I don't see the benefit. I don't wanna say what I built 2markdown.com with (converts websites to markdown for LLMs), but it has a pretty decent performance without any high cost (and also sometimes erroneous) LLMs thrown on top of the scraping.

dev213 · 2024-05-08T11:45:03 1715168703

The "Integrates Easily" links to Langchain and Pipedream are flipped on your website.

RamblingCTO · 2024-05-09T14:00:27 1715263227

Ouch, thanks! Will fix asap

sethx · 2024-05-07T20:21:59 1715113319

At jobstash.xyz we have similar tech as part of our generalized scraping infra, and it’s been live for half a year performing optimally.

maxrmk · 2024-05-08T19:01:52 1715194912

I'd love to try the demo but there's no way I'm putting my openai key into that site.

spaniard89277 · 2024-05-07T22:17:32 1715120252

This is completely unrealistic unless you want to burn money.

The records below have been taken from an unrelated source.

/-! ### modGallery -/

section
variable (f : Gallery → Gallery)
@[simp] theorem State.modGallery_pending : (s.modGallery f).pending = s.pending := rfl
@[simp] theorem State.modGallery_now : (s.modGallery f).now = s.now := rfl
@[simp] theorem State.modGallery_dts : (s.modGallery f).dts = s.dts := rfl
@[simp] theorem State.modGallery_tempo : (s.modGallery f).tempo = s.tempo := rfl
@[simp] theorem State.modGallery_startup : (s.modGallery f).startup = s.startup := rfl
@[simp] theorem State.modGallery_straps : (s.modGallery f).straps = s.straps := rfl
@[simp] theorem State.modGallery_resetLow : (s.modGallery f).resetLow = s.resetLow := rfl
@[simp] theorem State.modGallery_rails : (s.modGallery f).rails = s.rails := rfl
@[simp] theorem State.modGallery_free : (s.modGallery f).free = s.free := rfl
@[simp] theorem State.modGallery_dict : (s.modGallery f).dict = s.dict := rfl
@[simp] theorem State.modGallery_live : (s.modGallery f).live = s.live := rfl
@[simp] theorem State.modGallery_words : (s.modGallery f).words = s.words := rfl
@[simp] theorem State.modGallery_lanes : (s.modGallery f).lanes = s.lanes := rfl
@[simp] theorem State.modGallery_xc : (s.modGallery f).xc = s.xc := rfl
@[simp] theorem State.modGallery_sessions : (s.modGallery f).sessions = s.sessions := rfl
@[simp] theorem State.modGallery_freeNums : (s.modGallery f).freeNums = s.freeNums := rfl
@[simp] theorem State.modGallery_opened : (s.modGallery f).opened = s.opened := rfl
@[simp] theorem State.modGallery_txns : (s.modGallery f).txns = s.txns := rfl
@[simp] theorem State.modGallery_nextTxn : (s.modGallery f).nextTxn = s.nextTxn := rfl
@[simp] theorem State.modGallery_claims : (s.modGallery f).claims = s.claims := rfl
@[simp] theorem State.modGallery_hwClaims : (s.modGallery f).hwClaims = s.hwClaims := rfl
@[simp] theorem State.modGallery_gens : (s.modGallery f).gens = s.gens := rfl
@[simp] theorem State.modGallery_spiIn : (s.modGallery f).spiIn = s.spiIn := rfl
@[simp] theorem State.modGallery_spiOut : (s.modGallery f).spiOut = s.spiOut := rfl
@[simp] theorem State.modGallery_miso : (s.modGallery f).miso = s.miso := rfl
@[simp] theorem State.modGallery_lastOp : (s.modGallery f).lastOp = s.lastOp := rfl
@[simp] theorem State.modGallery_lastReply : (s.modGallery f).lastReply = s.lastReply := rfl
@[simp] theorem State.modGallery_cands : (s.modGallery f).cands = s.cands := rfl
@[simp] theorem State.modGallery_timing : (s.modGallery f).timing = s.timing := rfl
@[simp] theorem State.modGallery_outs : (s.modGallery f).outs = s.outs := rfl
@[simp] theorem State.modGallery_pps : (s.modGallery f).pps = s.pps := rfl
@[simp] theorem State.modGallery_aps : (s.modGallery f).aps = s.aps := rfl
@[simp] theorem State.modGallery_pathProt : (s.modGallery f).pathProt = s.pathProt := rfl
@[simp] theorem State.modGallery_tandem : (s.modGallery f).tandem = s.tandem := rfl
@[simp] theorem State.modGallery_chans : (s.modGallery f).chans = s.chans := rfl
@[simp] theorem State.modGallery_dccOut : (s.modGallery f).dccOut = s.dccOut := rfl
@[simp] theorem State.modGallery_dccIn : (s.modGallery f).dccIn = s.dccIn := rfl
@[simp] theorem State.modGallery_points : (s.modGallery f).points = s.points := rfl
@[simp] theorem State.modGallery_dayCuts : (s.modGallery f).dayCuts = s.dayCuts := rfl
@[simp] theorem State.modGallery_tcaLog : (s.modGallery f).tcaLog = s.tcaLog := rfl
@[simp] theorem State.modGallery_macs : (s.modGallery f).macs = s.macs := rfl
@[simp] theorem State.modGallery_faults : (s.modGallery f).faults = s.faults := rfl
@[simp] theorem State.modGallery_banks : (s.modGallery f).banks = s.banks := rfl
@[simp] theorem State.modGallery_usedBanks : (s.modGallery f).usedBanks = s.usedBanks := rfl
@[simp] theorem State.modGallery_owners : (s.modGallery f).owners = s.owners := rfl
@[simp] theorem State.modGallery_retained : (s.modGallery f).retained = s.retained := rfl
@[simp] theorem State.modGallery_seatObjs : (s.modGallery f).seatObjs = s.seatObjs := rfl
@[simp] theorem State.modGallery_tempoFrom : (s.modGallery f).tempoFrom = s.tempoFrom := rfl
@[simp] theorem State.modGallery_tempoHeld : (s.modGallery f).tempoHeld = s.tempoHeld := rfl
@[simp] theorem State.modGallery_bases : (s.modGallery f).bases = s.bases := rfl
@[simp] theorem State.modGallery_scrubFrom : (s.modGallery f).scrubFrom = s.scrubFrom := rfl
@[simp] theorem State.modGallery_cvuRuns : (s.modGallery f).cvuRuns = s.cvuRuns := rfl
@[simp] theorem State.modGallery_supply : (s.modGallery f).supply = s.supply := rfl
@[simp] theorem State.modGallery_slacks : (s.modGallery f).slacks = s.slacks := rfl
@[simp] theorem State.modGallery_worstFn : (s.modGallery f).worstFn = s.worstFn := rfl
@[simp] theorem State.modGallery_slotCheck : (s.modGallery f).slotCheck = s.slotCheck := rfl
@[simp] theorem State.modGallery_vault : (s.modGallery f).vault = s.vault := rfl
@[simp] theorem State.modGallery_pins : (s.modGallery f).pins = s.pins := rfl
@[simp] theorem State.modGallery_val (ob : Nat) : (s.modGallery f).val ob = s.val ob := rfl
@[simp] theorem State.modGallery_fld (fl : Fld) (j d : Nat) : (s.modGallery f).fld fl j d = s.fld fl j d := rfl
@[simp] theorem State.modGallery_on (fl : Fld) (j d : Nat) : (s.modGallery f).on fl j d = s.on fl j d := rfl
@[simp] theorem State.modGallery_objBit (ob bt : Nat) : (s.modGallery f).objBit ob bt = s.objBit ob bt := rfl
@[simp] theorem State.modGallery_lane (ob : Nat) : (s.modGallery f).lane ob = s.lane ob := rfl
@[simp] theorem State.modGallery_word (ob bt : Nat) : (s.modGallery f).word ob bt = s.word ob bt := rfl
@[simp] theorem State.modGallery_liveOf (ob : Nat) : (s.modGallery f).liveOf ob = s.liveOf ob := rfl
@[simp] theorem State.modGallery_session (ob : Nat) : (s.modGallery f).session ob = s.session ob := rfl
@[simp] theorem State.modGallery_mac (ob : Nat) : (s.modGallery f).mac ob = s.mac ob := rfl
@[simp] theorem State.modGallery_chan (ob : Nat) : (s.modGallery f).chan ob = s.chan ob := rfl
end

/-! ### modFaults -/

section
variable (f : Faults → Faults)
@[simp] theorem State.modFaults_pending : (s.modFaults f).pending = s.pending := rfl
@[simp] theorem State.modFaults_now : (s.modFaults f).now = s.now := rfl
@[simp] theorem State.modFaults_dts : (s.modFaults f).dts = s.dts := rfl
@[simp] theorem State.modFaults_tempo : (s.modFaults f).tempo = s.tempo := rfl
@[simp] theorem State.modFaults_startup : (s.modFaults f).startup = s.startup := rfl
@[simp] theorem State.modFaults_straps : (s.modFaults f).straps = s.straps := rfl
@[simp] theorem State.modFaults_resetLow : (s.modFaults f).resetLow = s.resetLow := rfl
@[simp] theorem State.modFaults_rails : (s.modFaults f).rails = s.rails := rfl
@[simp] theorem State.modFaults_free : (s.modFaults f).free = s.free := rfl
@[simp] theorem State.modFaults_dict : (s.modFaults f).dict = s.dict := rfl
@[simp] theorem State.modFaults_live : (s.modFaults f).live = s.live := rfl
@[simp] theorem State.modFaults_words : (s.modFaults f).words = s.words := rfl
@[simp] theorem State.modFaults_lanes : (s.modFaults f).lanes = s.lanes := rfl
@[simp] theorem State.modFaults_xc : (s.modFaults f).xc = s.xc := rfl
@[simp] theorem State.modFaults_sessions : (s.modFaults f).sessions = s.sessions := rfl
@[simp] theorem State.modFaults_freeNums : (s.modFaults f).freeNums = s.freeNums := rfl
@[simp] theorem State.modFaults_opened : (s.modFaults f).opened = s.opened := rfl
@[simp] theorem State.modFaults_txns : (s.modFaults f).txns = s.txns := rfl
@[simp] theorem State.modFaults_nextTxn : (s.modFaults f).nextTxn = s.nextTxn := rfl
@[simp] theorem State.modFaults_claims : (s.modFaults f).claims = s.claims := rfl
@[simp] theorem State.modFaults_hwClaims : (s.modFaults f).hwClaims = s.hwClaims := rfl
@[simp] theorem State.modFaults_gens : (s.modFaults f).gens = s.gens := rfl
@[simp] theorem State.modFaults_spiIn : (s.modFaults f).spiIn = s.spiIn := rfl
@[simp] theorem State.modFaults_spiOut : (s.modFaults f).spiOut = s.spiOut := rfl
@[simp] theorem State.modFaults_miso : (s.modFaults f).miso = s.miso := rfl
@[simp] theorem State.modFaults_lastOp : (s.modFaults f).lastOp = s.lastOp := rfl
@[simp] theorem State.modFaults_lastReply : (s.modFaults f).lastReply = s.lastReply := rfl
@[simp] theorem State.modFaults_cands : (s.modFaults f).cands = s.cands := rfl
@[simp] theorem State.modFaults_timing : (s.modFaults f).timing = s.timing := rfl
@[simp] theorem State.modFaults_outs : (s.modFaults f).outs = s.outs := rfl
@[simp] theorem State.modFaults_pps : (s.modFaults f).pps = s.pps := rfl
@[simp] theorem State.modFaults_aps : (s.modFaults f).aps = s.aps := rfl
@[simp] theorem State.modFaults_pathProt : (s.modFaults f).pathProt = s.pathProt := rfl
@[simp] theorem State.modFaults_tandem : (s.modFaults f).tandem = s.tandem := rfl
@[simp] theorem State.modFaults_gallery : (s.modFaults f).gallery = s.gallery := rfl
@[simp] theorem State.modFaults_chans : (s.modFaults f).chans = s.chans := rfl
@[simp] theorem State.modFaults_dccOut : (s.modFaults f).dccOut = s.dccOut := rfl
@[simp] theorem State.modFaults_dccIn : (s.modFaults f).dccIn = s.dccIn := rfl
@[simp] theorem State.modFaults_points : (s.modFaults f).points = s.points := rfl
@[simp] theorem State.modFaults_dayCuts : (s.modFaults f).dayCuts = s.dayCuts := rfl
@[simp] theorem State.modFaults_tcaLog : (s.modFaults f).tcaLog = s.tcaLog := rfl
@[simp] theorem State.modFaults_macs : (s.modFaults f).macs = s.macs := rfl
@[simp] theorem State.modFaults_banks : (s.modFaults f).banks = s.banks := rfl
@[simp] theorem State.modFaults_usedBanks : (s.modFaults f).usedBanks = s.usedBanks := rfl
@[simp] theorem State.modFaults_owners : (s.modFaults f).owners = s.owners := rfl
@[simp] theorem State.modFaults_retained : (s.modFaults f).retained = s.retained := rfl
@[simp] theorem State.modFaults_seatObjs : (s.modFaults f).seatObjs = s.seatObjs := rfl
@[simp] theorem State.modFaults_tempoFrom : (s.modFaults f).tempoFrom = s.tempoFrom := rfl
@[simp] theorem State.modFaults_tempoHeld : (s.modFaults f).tempoHeld = s.tempoHeld := rfl
@[simp] theorem State.modFaults_bases : (s.modFaults f).bases = s.bases := rfl
@[simp] theorem State.modFaults_scrubFrom : (s.modFaults f).scrubFrom = s.scrubFrom := rfl
@[simp] theorem State.modFaults_cvuRuns : (s.modFaults f).cvuRuns = s.cvuRuns := rfl
@[simp] theorem State.modFaults_supply : (s.modFaults f).supply = s.supply := rfl
@[simp] theorem State.modFaults_slacks : (s.modFaults f).slacks = s.slacks := rfl
@[simp] theorem State.modFaults_worstFn : (s.modFaults f).worstFn = s.worstFn := rfl
@[simp] theorem State.modFaults_slotCheck : (s.modFaults f).slotCheck = s.slotCheck := rfl
@[simp] theorem State.modFaults_vault : (s.modFaults f).vault = s.vault := rfl
@[simp] theorem State.modFaults_pins : (s.modFaults f).pins = s.pins := rfl
@[simp] theorem State.modFaults_val (ob : Nat) : (s.modFaults f).val ob = s.val ob := rfl
@[simp] theorem State.modFaults_fld (fl : Fld) (j d : Nat) : (s.modFaults f).fld fl j d = s.fld fl j d := rfl
@[simp] theorem State.modFaults_on (fl : Fld) (j d : Nat) : (s.modFaults f).on fl j d = s.on fl j d := rfl
@[simp] theorem State.modFaults_objBit (ob bt : Nat) : (s.modFaults f).objBit ob bt = s.objBit ob bt := rfl
@[simp] theorem State.modFaults_lane (ob : Nat) : (s.modFaults f).lane ob = s.lane ob := rfl
@[simp] theorem State.modFaults_word (ob bt : Nat) : (s.modFaults f).word ob bt = s.word ob bt := rfl
@[simp] theorem State.modFaults_liveOf (ob : Nat) : (s.modFaults f).liveOf ob = s.liveOf ob := rfl
@[simp] theorem State.modFaults_session (ob : Nat) : (s.modFaults f).session ob = s.session ob := rfl
@[simp] theorem State.modFaults_mac (ob : Nat) : (s.modFaults f).mac ob = s.mac ob := rfl
@[simp] theorem State.modFaults_chan (ob : Nat) : (s.modFaults f).chan ob = s.chan ob := rfl
end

msp26 · 2024-05-08T00:06:02 1715126762

In practice it's actually very good for lower volume tasks with non-fixed sources.

I haven't tried this library but I do use an LLM based scraper in addition to more traditional ones.

infecto · 2024-05-07T22:26:00 1715120760

I have not used this specific library but its far from unrealistic and hardly a money pit. A LLM can fit in nicely with scraping libraries. Sure if you are crawling the web like google, it makes no sense, but if you have a hit list, this can be a cost effective way to not have engineering hours spent maintaining the crawler.

spaniard89277 · 2024-05-07T22:47:38 1715122058

Which LLM do you use? Because I can't see an scraper running daily without being very expensive.

a_wild_dandan · 2024-05-07T23:00:40 1715122840

Llama-3 70B on my local MacBook works wonderfully for these tasks.

spaniard89277 · 2024-05-07T23:45:34 1715125534

How's the Pipeline? Do you pass all the html to the LLM? Isn't the context window a problem?

a_wild_dandan · 2024-05-08T01:23:20 1715131400

There are phenomenal web scraping tools to crudely "preprocess" the document a bit, slashing outer HTML fluff while preserving the small subset of actual data. From there, 8k tokens (or whatever) goes really far.

LunaSea · 2024-05-08T09:26:50 1715160410

At a very generous 50 tokens per second doesn't that still leave you with more than two and a half minutes (160s) processing time per document?

mrbungie · 2024-05-07T22:56:44 1715122604

GPT-3.5/GPT-4 ain't the only LLMs available. A Flan-T5/T5 or Llama2/3 8B models may be finetuning for this use case and used for much cheaper.

spaniard89277 · 2024-05-07T23:44:19 1715125459

How do you handle the context window limit? If you push the entire Dom to the LLM it will exceed the context window by far in most cases, isn't it?

aleksiy123 · 2024-05-08T00:00:19 1715126419

My guess is you do some preprocessing on the DOM to get it down to text but still retains some structure.

Something like https://github.com/Alir3z4/html2text.

I'm sure there are other (better?) options as well.

tarasglek · 2024-05-08T07:16:02 1715152562

I wrote https://markdown.download as a general helper for this

msp26 · 2024-05-08T00:07:52 1715126872

Trim unwanted html elements + convert to markdown. Significantly reduces token counts while retaining structure.

infecto · 2024-05-07T23:45:42 1715125542

Again, depends on the volume of the scraping and the value of the data within it. Even 3.5 can be cost effective for certain workflows and data value.